“America is the greatest country in the world.”
“America the beautiful.”
“America -- the land of opportunity.”
“America -- the land of the free.”
Throughout the course of my life, these are various sayings that I have heard multiple times. Growing up, I believed them to be true. Then, as I experienced more of life and continued to read more and more gruesome and horrific headlines on the news with every passing day, I came to realize that these proclamations are false.
In 2012, we all thought the world was going to end. Okay, maybe not ALL of us, but some of us. And although the world didn’t exactly end in the way we expected it to, it still did.
On December 14, 2012, in Newtown, Connecticut, 20 children - innocent, sweet, and pure - were fatally shot in what we now remember as the Sandy Hook Elementary School shooting.
At the time, I was only in the 8th grade, and to be honest, I couldn’t really fully wrap my head around the fact that someone targeted children. Children who were only six to seven years younger than us at that time. So, in that way, the world did end. Perhaps not the world, but at least the United States, the very country so many of us claim to be the greatest place in the world. Its remnants of innocence and purity died. The last slivers that so many of us had tried to hold onto, died.

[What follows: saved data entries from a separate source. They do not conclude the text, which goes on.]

-- ==== Sys2Proof/Certificates/Slice0/Obligations.lean ====
section
/-! DEFINITION. The statements for the provers: what each command does, pure rules, and the invariants that every step keeps. -/

open Sys2Proof Sys2Proof.Machine

/-! ## The machine -/

/-- A step takes the command at the front of the queue and executes it on the state with the queue's rest. -/
def Obligations.StepRunsFrontCommand : Prop :=
  ∀ (c : Instr) (cs : List Instr) (s : State), step { s with pending := c :: cs } = exec c { s with pending := cs }

/-- On an empty queue one reference period passes (the model's choice, log entry 3): each head that is not OFF counts its silence timer, which stops at
1,000 (log entry 22) and on reaching it aligns the receiver and gives up a partial item (R1, R3), a SYNCED one its link timer too, and the port
grants. The period that brings a link timer to 250,000 loses that head's link (R11), after what the silence timer does in it (log entry 31); where
both heads' do, head A's first (log entry 3). -/
def Obligations.EmptyQueueCountsPeriods : Prop :=
  ∀ s : State, s.pending = [] →
    let silent : HeadRx → HeadRx := fun x =>
      if x.silence < 999 then { x with silence := x.silence + 1 }
      else if x.silence = 999 then
        { x with
          silence := 1000, aligned := true, item := []
          linkErrors := if x.item = [] then x.linkErrors else satInc x.linkErrors }
      else x
    let aged : HeadRx → HeadRx := fun x =>
      match x.state with
      | .off => x
      | .seeking => silent x
      | .synced => { silent x with linkTimer := x.linkTimer + 1 }
    let due : Head → Prop := fun h => (s.head h).state = .synced ∧ 250000 ≤ (s.head h).linkTimer + 1
    (¬ due .A → ¬ due .B → step s = .next (State.grant { s with heads := { a := aged s.heads.a, b := aged s.heads.b } })) ∧
    (∀ h k, h ≠ k → due h → ¬ due k →
      step s =
        exec (.linkLoss h) { s with heads := (s.heads.set h (silent (s.head h))).set k (aged (s.head k)) }) ∧
    (due .A → due .B →
      ∃ u : State,
        exec (.linkLoss .A) { s with heads := { a := silent s.heads.a, b := silent s.heads.b } } = .next u.grant ∧
        u.port = s.port ∧ step s = exec (.linkLoss .B) u)

/-- No command faults or is refused in any state: one whose event cannot occur there still answers a next state (the model's choice, log entry 2). And
no command touches the queue of the others, which is the model's own (log entry 27). -/
def Obligations.CommandsAnswerAndLeaveTheQueue : Prop :=
  ∀ (c : Instr) (s : State), ∃ t : State, exec c s = .next t ∧ t.pending = s.pending

/-! ## The register window -/

/-- A hardware reset puts every block to its reset values, with RESETTING 1, no access in flight and ANCHOR 0; the tip states follow their lines and
each lost count holds the records that the reset discards, without the count that stood before (R162, R169; log entry 13). A soft reset does the same
but for ANCHOR, which is kept, and the access in flight, which runs on for no block (R165, R169); RESET_COMPLETE makes the port idle, be that access
still there (log entry 15), and RESETTING 0, and while RESETTING reads 0 it changes nothing (log entry 2). -/
def Obligations.ResetTakenAndCompleted : Prop :=
  (∀ s : State,
    let lost : ReportPath → Counter := fun r => satAdd (r.lostRecord.getD 0) r.queue.length
    exec .hardwareReset s =
      .next
        { heads := { a := HeadRx.reset, b := HeadRx.reset }
          ctx := { a := CtxStore.reset, b := CtxStore.reset }
          menus := { a := MenuUnit.reset, b := MenuUnit.reset }
          pens :=
            { p0 := PenChannel.reset s.pens.p0.tipClosed, p1 := PenChannel.reset s.pens.p1.tipClosed,
              p2 := PenChannel.reset s.pens.p2.tipClosed, p3 := PenChannel.reset s.pens.p3.tipClosed }
          reports :=
            { p0 := ReportPath.reset (lost s.reports.p0), p1 := ReportPath.reset (lost s.reports.p1),
              p2 := ReportPath.reset (lost s.reports.p2), p3 := ReportPath.reset (lost s.reports.p3) }
          engine := Engine.reset
          port := none
          regs := { Regs.reset 0 with resetting := true }
          pending := s.pending }) ∧
  (∀ (w : Word) (s : State), s.regs.resetting = false → w.getLsbD 3 = true →
    ∃ t u : State, exec .hardwareReset s = .next t ∧ exec (.softReset w) s = .next u ∧
      u = { t with
            port := s.port.map (fun a => { a with delivery := .dropped })
            regs := { t.regs with anchor := s.regs.anchor } } ∧
      exec .resetComplete u = .next { u with port := none, regs := { u.regs with resetting := false } } ∧
      exec .resetComplete s = .next s)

The children who had survived that horrible shooting grew up faster than children ever should. They experienced firsthand what tragedy and horror and fear feels like - something we should never have to experience that young.
We no longer could consider ourselves a nation that valued the lives of each and every individual. Instead, we became a nation that has more school shootings in the course of a year than another country over the course of ten years.
Fast forward several years, and here I am - a freshman in college. Time sure has flown past us, but things sure haven’t changed. Not in the ways I hoped, at least.
Instead, I’m waking up nearly every single day with a new headline on TV.
“School shooting…”
“Students fatally shot…”
“Gunman walks into school…”
This type of news headline has become something so common to our lives that many people, including myself, are slowly becoming desensitized. Although it hasn’t gotten to the point where I turn a blind eye, it’s almost sickening to think that this is what our nation has gotten used to.
To make matters even worse, our government refuses to make the changes that we so desperately need them to make.
Take Australia, for example. After one of their worst mass shootings in 1996, the federal government implemented newer and stricter gun control laws. Since then, they have not had a single mass shooting.
Is this something not worth examining?
Our schools and our governments sure regulate a lot of sh*t (like dress code… we’re more focused on what females wear to school), but when it comes to the lives of our people, we don’t do a very good job of prioritizing that.
I used to believe that if the government wouldn’t even change for the CHILDREN of Sandy Hook, they would never change. Think about that. If we won’t change for children, who will we change for?
Today, I woke up to more news headlines.
But they weren’t the ones I had been so used to seeing on an almost weekly basis. They were still about guns, sure, but finally in the ways that I wanted them to be.
I woke up to read about the National School Walkout . Finally, we have had enough. If the older generations won’t help us make the change, we’ll make the change ourselves. If the government won't make the change, we'll show them that we won't take no for an answer. We'll show them that we have had enough and that it is time (long-overdue, if I must say) for change to happen.
Waking up and reading about hundreds of schools, and therefore, thousands of students, walking out to fight for our rights and our lives made me so proud.
Reading about how students back at my high school walked out gave me a sense of pride.
Finally, we’re doing something right.
The change won’t happen overnight. But nothing good ever does. It won’t be easy and we’ll have to fight against millions of people who are more focused on protecting their right to own a gun than protecting the lives of their people.
But enough is enough, and enough starts now.